问题
So I currently need to read in a string of hex ASCII characters and use them to determine a specific opcode. To do so I open a text file(its not really but for simple explanation we'll call it that) then read in the line. So if I get a line like 40f1... I have the function read the 2 characters and store them as an unsigned int into mem_byte. Then I cast it into a char to use as an array and retain the "byte" worth of information or the numerical value of two hex digits which were obtained by reading in ASCII character representation of 2 hex digits.
void getInstructions(FILE* read_file, int* stack_point, char** instructions, int size)
{
unsigned int mem_byte;
int ins_idx = 0;
char* ins_set = malloc(sizeof(char) * size); //Set size of the array of bytes for memory. Temporarily holds the memory of the program
fscanf(read_file, "%d", stack_point);
//Reading in the memory from the program file
fscanf(read_file, " %2x", &mem_byte); //Initial read to clear whitespace
ins_set[ins_idx] = (char) mem_byte;
ins_idx++;
while(fscanf(read_file, "%2x", &mem_byte) != 0) //Loops and reads 1 byte at a time until the fscanf hits the whitespace/end of the line its reading
{
ins_set[ins_idx] = (char) mem_byte;
printf("Byte: %x\n", ins_set[ins_idx]);
ins_idx++;
}
strcpy(*instructions, ins_set); //Copy the instruction set back to the original pointer for memory
free(ins_set);
return;
}
So the problem I run into is that if I print out the test results, I get
Byte: 40
Byte: fffffff1
Which means that the code is extending the char into a 4 byte data type. I am not sure whether or not the char is holding information from the unsigned int and prints it out or I am misunderstanding how %x or how type casting works. I would like to have my char instructions array to hold only 2 hex digits worth of information and nothing more.
回答1:
Arguments of type char, short, etc get implicitly converted to int when they're passed to variadic functions such as printf.
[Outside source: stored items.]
/-! ### One step of each instruction -/

/-- R170's example: RESET of BP leaves `ExpectHeader` and no error. -/
theorem step_reset :
    (nextOf (exec (.reset .bp false) (raiseFail .bp .invalidBlockTag 14 State.reset))).map (·.bp) =
      some ⟨.expectHeader, 0, [], none, 0⟩ := by decide
/-- V-RS-4. -/
theorem step_reset_all :
    (nextOf (exec (.reset .bp true) (State.reset.withMaxPixels 7#32))).map (·.maxPixels) = some 33554432#32 := by decide
/-- V-RS-3's first command. -/
theorem step_cfgWrite :
    (nextOf (step (commandState 0x00000002#32 (.value 7#32)))).map (fun s => (s.maxPixels, s.results)) =
      some (7#32, [.ok]) := by decide
/-- S10. -/
theorem step_cfgRead : resultsAfter 1 (commandState 0x00000003#32 .none) = some [.value 33554432#32] := by decide
/-- V-HC-6. -/
theorem step_statusRead :
    (nextOf (exec (.statusRead .bp) (raiseFail .bp .invalidBlockTag 14 State.reset))).map (fun s => s.results.getLast?) =
      some (some (.value 0x00000733#32)) := by decide
/-- V-BP-6: an empty SRC. -/
theorem step_bpPull : resultsAfter 2 (commandState 0x00000010#32 .none) = some [.fail .unexpectedEndOfStream] := by decide
/-- V-BP-3: the failure is repeated (R97). -/
theorem step_bpPull_failed :
    (nextOf (exec .bpPull (raiseFail .bp .malformedHeader 6 State.reset))).map (fun s => s.results.getLast?) =
      some (some (.fail .malformedHeader)) := by decide
/-- V-BF-3. -/
theorem step_bfPush :
    (nextOf (stepN 8 (commandState 0x00000020#32 (.record (.screenDesc ⟨2#16, 2#16, 0x80#8, 0#8, 0#8⟩))))).map
      (fun s => (s.sink, s.bf.pos, s.results)) =
      some ([0x02#8, 0x00#8, 0x02#8, 0x00#8, 0x80#8, 0x00#8, 0x00#8], 7, [.ok]) := by decide
/-- V-BF-7: one entry. -/
theorem step_bfPush_bad_table :
    (nextOf (step (commandState 0x00000020#32 (.record (.localTable [⟨0#8, 0#8, 0#8⟩]))))).map
      (fun s => (s.sink, s.bf.errPos, s.results)) = some ([], 0, [.fail .invalidColorTableSize]) := by decide
/-- R176's example. -/
theorem step_ldRun :
    resultsAfter 7 (commandState 0x00000230#32 (.bytes [0x44#8, 0x02#8, 0x05#8])) =
      some [.indices [0#8, 1#8, 1#8, 0#8]] := by decide
/-- V-HC-17: M = 1. -/
theorem step_ldRun_bad_m :
    resultsAfter 1 (commandState 0x00000130#32 (.bytes [])) = some [.fail .lzwCodeOutOfRange] := by decide
/-- R177's example. -/
theorem step_leRun :
    resultsAfter 6 (commandState 0x00000240#32 (.indices [0#8, 1#8, 1#8, 0#8])) =
      some [.payload [0x44#8, 0x02#8, 0x05#8]] := by decide
/-- V-HC-11. -/
theorem step_leRun_m8 :
    resultsAfter 3 (commandState 0x00000840#32 (.indices [255#8])) =
      some [.payload [0x00#8, 0xFF#8, 0x05#8, 0x04#8]] := by decide

/-- V-BP-2. -/
theorem step_header :
    (nextOf (step (bpState .expectHeader [0x47#8, 0x49#8, 0x46#8, 0x38#8, 0x37#8] [0x61#8]))).map
      (fun s => (s.bp.phase, s.bp.pos, s.results)) = some (.expectScreenDesc, 6, [.block (.header .v87a)]) := by decide
/-- V-BP-4: "GIF90a". -/
theorem step_header_malformed :
    (nextOf (step (bpState .expectHeader [0x47#8, 0x49#8, 0x46#8, 0x39#8, 0x30#8] [0x61#8]))).map
      (fun s => (s.bp.errPos, s.results)) = some (6, [.fail .malformedHeader]) := by decide
/-- R100's example: next phase `ExpectGCT(2)`. -/
theorem step_screenDesc :
    (nextOf (step (bpState .expectScreenDesc [0x02#8, 0x00#8, 0x02#8, 0x00#8, 0x80#8, 0x00#8] [0x00#8]))).map
      (fun s => s.bp.phase) = some (.expectGlobalTable 0#3) := by decide
/-- R101's example. -/
theorem step_globalTable :
    (nextOf (step (bpState (.expectGlobalTable 0#3) [0x00#8, 0x00#8, 0x00#8, 0xFF#8, 0xFF#8] [0xFF#8]))).map
      (fun s => (s.bp.phase, s.results)) =
      some (.expectBody, [.block (.globalTable [⟨0#8, 0#8, 0#8⟩, ⟨255#8, 255#8, 255#8⟩])]) := by decide
/-- R110's example. -/
theorem step_localTable :
    (nextOf (step (bpState (.expectLocalTable 0#3) [0xFF#8, 0x00#8, 0x00#8, 0x00#8, 0xFF#8] [0x00#8]))).map
      (fun s => (s.bp.phase, s.results)) =
      some (.expectImageData, [.block (.localTable [⟨255#8, 0#8, 0#8⟩, ⟨0#8, 255#8, 0#8⟩])]) := by decide
/-- R104's example. -/
theorem step_graphicControl :
    (nextOf (step (bpState .expectBody [0x21#8, 0xF9#8, 0x04#8, 0x05#8, 0x0A#8, 0x00#8, 0x03#8] [0x00#8]))).map
      (fun s => (s.bp.phase, s.results)) = some (.expectBody, [.block (.graphicControl ⟨0x05#8, 10#16, 3#8⟩)]) := by decide
/-- V-BP-12: 07 where the terminator belongs. -/
theorem step_graphicControl_terminator :
    (nextOf (step (bpState .expectBody [0x21#8, 0xF9#8, 0x04#8, 0x01#8, 0x00#8, 0x00#8, 0x03#8] [0x07#8]))).map
      (fun s => (s.bp.phase, s.bp.errPos, s.results)) = some (.failed, 8, [.fail .invalidBlockTag]) := by decide
/-- R105: `21 FE 00` is a comment with no sub-blocks. -/
theorem step_comment : resultsAfter 1 (bpState .expectBody [0x21#8, 0xFE#8] [0x00#8]) = some [.block (.comment [])] := by
  decide
/-- V-BP-14: a size of 10 fails at the size byte. -/
theorem step_appExt_size :
    (nextOf (step (bpState .expectBody [0x21#8, 0xFF#8] [0x0A#8, 0x00#8]))).map (fun s => (s.results, s.src)) =
      some ([.fail .invalidBlockTag], srcOf [0x00#8]) := by decide
/-- S11 and R121: count 5. -/
theorem step_appExt :
    resultsAfter 1 (bpState .expectBody [0x21#8, 0xFF#8, 0x0B#8, 0x4E#8, 0x45#8, 0x54#8, 0x53#8, 0x43#8, 0x41#8, 0x50#8,
      0x45#8, 0x32#8, 0x2E#8, 0x30#8, 0x03#8, 0x01#8, 0x05#8, 0x00#8] [0x00#8]) =
      some [.block (.appExt ⟨netscapeId, netscapeAuth, [[1#8, 5#8, 0#8]]⟩)] := by decide
/-- R107's example. -/
theorem step_plainText :
    resultsAfter 1 (bpState .expectBody [0x21#8, 0x01#8, 0x01#8, 0x41#8] [0x00#8]) =
      some [.block (.plainText [[0x41#8]])] := by decide
/-- V-BP-10: nothing after the label is read. -/
theorem step_unknownExt :
    (nextOf (step (bpState .expectBody [0x21#8] [0xF8#8, 0x00#8]))).map (fun s => (s.bp.errPos, s.results, s.src)) =
      some (2, [.fail .invalidBlockTag], srcOf [0x00#8]) := by decide
/-- R109's example. -/
theorem step_imageDesc :
    (nextOf (step (bpState .expectBody [0x2C#8, 0x00#8, 0x00#8, 0x00#8, 0x00#8, 0x02#8, 0x00#8, 0x02#8, 0x00#8]
      [0x00#8]))).map (fun s => (s.bp.phase, s.results)) =
      some (.expectImageData, [.block (.imageDesc ⟨0#16, 0#16, 2#16, 2#16, 0#8⟩)]) := by decide
/-- V-BP-23: two sub-blocks are joined. -/
theorem step_imageData :
    (nextOf (step (bpState .expectImageData [0x02#8, 0x01#8, 0x44#8, 0x02#8, 0x02#8, 0x05#8] [0x00#8]))).map
      (fun s => (s.bp.phase, s.results)) =
      some (.expectBody, [.block (.imageData ⟨2#8, [0x44#8, 0x02#8, 0x05#8]⟩)]) := by decide
/-- V-BP-22: the byte after the Trailer is not read. -/
theorem step_trailer :
    (nextOf (step (bpState .expectBody [] [0x3B#8, 0x3B#8]))).map (fun s => (s.bp.phase, s.results, s.src)) =
      some (.done, [.block .trailer], srcOf [0x3B#8]) := by decide
/-- V-BP-9. -/
theorem step_invalidIntroducer :
    (nextOf (step (bpState .expectBody [] [0x00#8]))).map (fun s => (s.bp.phase, s.bp.errPos, s.results)) =
      some (.failed, 1, [.fail .invalidBlockTag]) := by decide

/-- R142's example: `{width 4, next 9, prev Some(0)}` and code `4/4`. -/
theorem step_clear :
    (nextOf (step (ldState 4#4 9#13 (some 0#12) [] [0x04#8]))).map
      (fun s => (s.ld.width, s.ld.next, s.ld.prev, s.ld.bitpos)) = some (3#4, 6#13, none, 4) := by decide
/-- R143. -/
theorem step_eoi :
    (nextOf (step (ldState 3#4 6#13 none [] [0x05#8]))).map (fun s => (s.ld.phase, s.results)) =
      some (.done, [.indices []]) := by decide
/-- R144's example. -/
theorem step_rootFirst :
    (nextOf (step (ldState 3#4 6#13 none [] [0x00#8]))).map (fun s => (s.ld.out, s.ld.prev, s.ld.next)) =
      some ([0#8], some 0#12, 6#13) := by decide
/-- R145's example. -/
theorem step_root :
    (nextOf (step (ldState 3#4 6#13 (some 0#12) [] [0x01#8]))).map (fun s => (s.ld.out, s.ld.arena, s.ld.next)) =
      some ([1#8], [⟨6#12, 0#12, 1#8⟩], 7#13) := by decide
/-- R149's example: `{next 7, width 3}` and an insertion; R153's entry 6 = (0,1). -/
theorem step_defined :
    (nextOf (step (ldState 3#4 7#13 (some 1#12) [⟨6#12, 0#12, 1#8⟩] [0x06#8]))).map
      (fun s => (s.ld.out, s.ld.arena, s.ld.next, s.ld.width)) =
      some ([0#8, 1#8], [⟨7#12, 1#12, 0#8⟩, ⟨6#12, 0#12, 1#8⟩], 8#13, 4#4) := by decide
/-- R146's example. -/
theorem step_kwkwk :
    (nextOf (step (ldState 3#4 6#13 (some 0#12) [] [0x06#8]))).map (fun s => (s.ld.out, s.ld.arena)) =
      some ([0#8, 0#8], [⟨6#12, 0#12, 0#8⟩]) := by decide
/-- R147's example: `{next 6, prev None}` and code `6/3`. -/
theorem step_undefined :
    (nextOf (step (ldState 3#4 6#13 none [] [0x06#8]))).map (fun s => (s.ld.errPos, s.ld.bitpos, s.results)) =
      some (0, 0, [.fail .lzwCodeOutOfRange]) := by decide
Thus, a negative value of one of those types will be sign-extended so that it holds the same value of type int; -1 as a char (which is commonly 0xFF as an unsigned char) will be implicitly converted to -1 as an int (which it seems would hold an underlying representation of 0xFFFFFFFF on your system).
Consider casting your argument to unsigned char to mitigate the sign extension you've noticed.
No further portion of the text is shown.